PORTFOLIO:                          At the end of the thirtieth month of each
                                    year of account, if required by the
                                    Reinsured, Reinsurers hereon agree to close
                                    the year based on the figures provided by
                                    the Reinsured and effect a portfolio
                                    transfer into the next open year of all
                                    outstanding losses as may be agreed.

CASH LOSS:                          For losses equal to or greater than
                                    USD500,000 for 100% of the treaty.

ACCOUNTS:                           Quarterly accounts to be submitted within
                                    60 days of the close of each quarter, with
                                    remittances of balances by either party 30
                                    days thereafter.

GENERAL
CONDITIONS:                         Cessions hereunder shall be subject to the
                                    same periods, terms, clauses and conditions
                                    and warranties as the original.
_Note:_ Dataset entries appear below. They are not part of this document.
/-- The bits of HUB_ALERT_STAT (Table 12.11). -/
def State.alertStat (s : State) : Nat :=
  b2n s.rcv.alertThermal + 2 * b2n s.rcv.oos + 4 * b2n s.rcv.alertHsShutdown + 8 * b2n s.rcv.alertHsTherm +
    16 * b2n s.rcv.alertLinkFail + 32 * b2n s.rcv.alertStorm

/-- What follows when a bit of HUB_ALERT_STAT becomes set (R328, R349): vector 0 and an in-band interrupt with the
bits as they then stand. -/
def State.alertRaised (s : State) : State := (s.emit (.msix 0)).emit (.ibi s.alertStat)

def State.alertThermal (s : State) : State :=
  let t : State := { s with rcv := { s.rcv with alertThermal := true, setAt := note s.rcv.setAt 0 s.clk.elapsed } }
  if s.rcv.alertThermal then t else t.alertRaised
def State.alertHsShutdown (s : State) : State :=
  let t : State := { s with rcv := { s.rcv with alertHsShutdown := true, setAt := note s.rcv.setAt 2 s.clk.elapsed } }
  if s.rcv.alertHsShutdown then t else t.alertRaised
def State.alertHsTherm (s : State) : State :=
  let t : State := { s with rcv := { s.rcv with alertHsTherm := true, setAt := note s.rcv.setAt 3 s.clk.elapsed } }
  if s.rcv.alertHsTherm then t else t.alertRaised
def State.alertLinkFail (s : State) : State :=
  let t : State := { s with rcv := { s.rcv with alertLinkFail := true, setAt := note s.rcv.setAt 4 s.clk.elapsed } }
  if s.rcv.alertLinkFail then t else t.alertRaised
def State.alertStorm (s : State) : State :=
  let t : State := { s with rcv := { s.rcv with alertStorm := true, setAt := note s.rcv.setAt 5 s.clk.elapsed } }
  if s.rcv.alertStorm then t else t.alertRaised
def State.setOos (s : State) : State :=
  if s.rcv.oos then s else { s with rcv := { s.rcv with oos := true } }.alertRaised

/-! ## Performance counters (R412-R414) -/

/-- The increments that a counter has had in pick `now`. -/
def Pmc.thisPick (p : Pmc) (now : Nat) : Nat := if p.inPickAt = now then p.inPick else 0

/-- A counter after `n` events of pick `now` that pass its filters: it wraps at 2^48 and then sets WRAP. -/
def Pmc.add (p : Pmc) (n now : Nat) : Pmc :=
  { p with
    count := (p.count + n) % 2 ^ 48, wrap := p.wrap || decide (2 ^ 48 ≤ p.count + n)
    inPick := p.thisPick now + n, inPickAt := now }

/-- Whether counter `p` counts event `ev` of loom `loom` (4 the hub), with the step's context and engine. -/
def Pmc.takes (p : Pmc) (ev loom : Nat) (ctx unit : Option Nat) : Bool :=
  p.event == ev && (p.loom == 7 || (p.loom == loom && decide (loom < 5))) && (!p.ctxF || ctx == some p.context) &&
    (!p.unitF || unit == some p.engine)

/-- `n` occurrences of a performance event. -/
def State.perf (s : State) (ev n loom : Nat) (ctx unit : Option Nat) : State :=
  if s.obs.run && n != 0 then
    let count (_ : Nat) (p : Pmc) : Pmc := if p.takes ev loom ctx unit then p.add n s.clk.elapsed else p
    { s with obs := { s.obs with pmcs := Tab.mapAll {} count s.obs.pmcs } }
  else s

/-! ## Device-local memory (R21, R256-R258, R426) -/

/-- First address after allocatable HBM, after the hub region, and after HBM (Table 16.2). -/
def hubBase : Nat := 0x011C40000000
def patternBase : Nat := 0x011DC0000000
def hbmEnd : Nat := 0x012000000000
def loomBase : Nat := 0x020000000000

/-- Where the verified Adoraku image lies in it (Table 16.4). -/
def imageBase : Nat := 0x011C40000000

/-- The loom store of loom `l`. -/
def loomStore (l : Nat) : Nat := loomBase + l * 0x10000000
def loomStoreSize : Nat := 0xC000000

/-- The UCIe link of an access of host memory at `addr` (R324): of the n links that are up, the one at position
(addr div 4,096) mod n; none without a link. -/
def State.hostLink (s : State) (addr : Nat) : Option Nat :=
  let up := (List.range 8).filter (fun l => s.acc.linksUp.contains l)
  up[addr / 4096 % up.length]?

/-- Whether [a, a+n) lies in one loom store. -/
def inLoomStore (a n : Nat) : Bool :=
  decide (loomBase ≤ a ∧ a + n ≤ loomBase + 4 * 0x10000000) &&
    decide ((a - loomBase) % 0x10000000 + n ≤ loomStoreSize)
/-- Whether [a, a+n) is mapped device-local memory. -/
def mapped (a n : Nat) : Bool := decide (a + n ≤ hbmEnd) || inLoomStore a n
/-- Whether [a, a+n) lies in allocatable HBM or loom store (R426). -/
def allocatable (a n : Nat) : Bool := decide (a + n ≤ hubBase) || inLoomStore a n
/-- The loom beside the memory that holds `a`. -/
def loomOfAddr (a : Nat) : Nat := if a < hbmEnd then a / 0xC00000000 / 6 else (a - loomBase) / 0x10000000
/-- The HBM channel that holds `a` (R427). -/
def channelOf (a : Nat) : Nat := a / 0x60000000
/-- ERR_ECC_SEL's number of the memory that holds `a` (Table 10.13). -/
def eccMemory (a : Nat) : Nat := if a < hbmEnd then a / 0xC00000000 else 24 + (a - loomBase) / 0x10000000
/-- Unit kind and index of the memory that holds `a` (Table 10.7). -/
def memUnit (a : Nat) : Nat × Nat :=
  if a < hbmEnd then (5, channelOf a)
  else (6, (a - loomBase) / 0x10000000 * 16 + (a - loomBase) % 0x10000000 / 0xC00000)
Furthermore,
                                    this reinsurance is to follow original
                                    settlements and/or agreements in all
                                    respects.

                                    Acceptances in currencies other than
                                    Sterling, United States or Canadian Dollars
                                    or Euros shall be at the rates of exchange
                                    as used in the books of the reinsured.

                                    Reinsurers shall benefit from recoveries
                                    under all reinsurances purchased by the
                                    Reassured protecting the business hereunder
                                    and shall be debited with their proportion
                                    of the cost of such reinsurances.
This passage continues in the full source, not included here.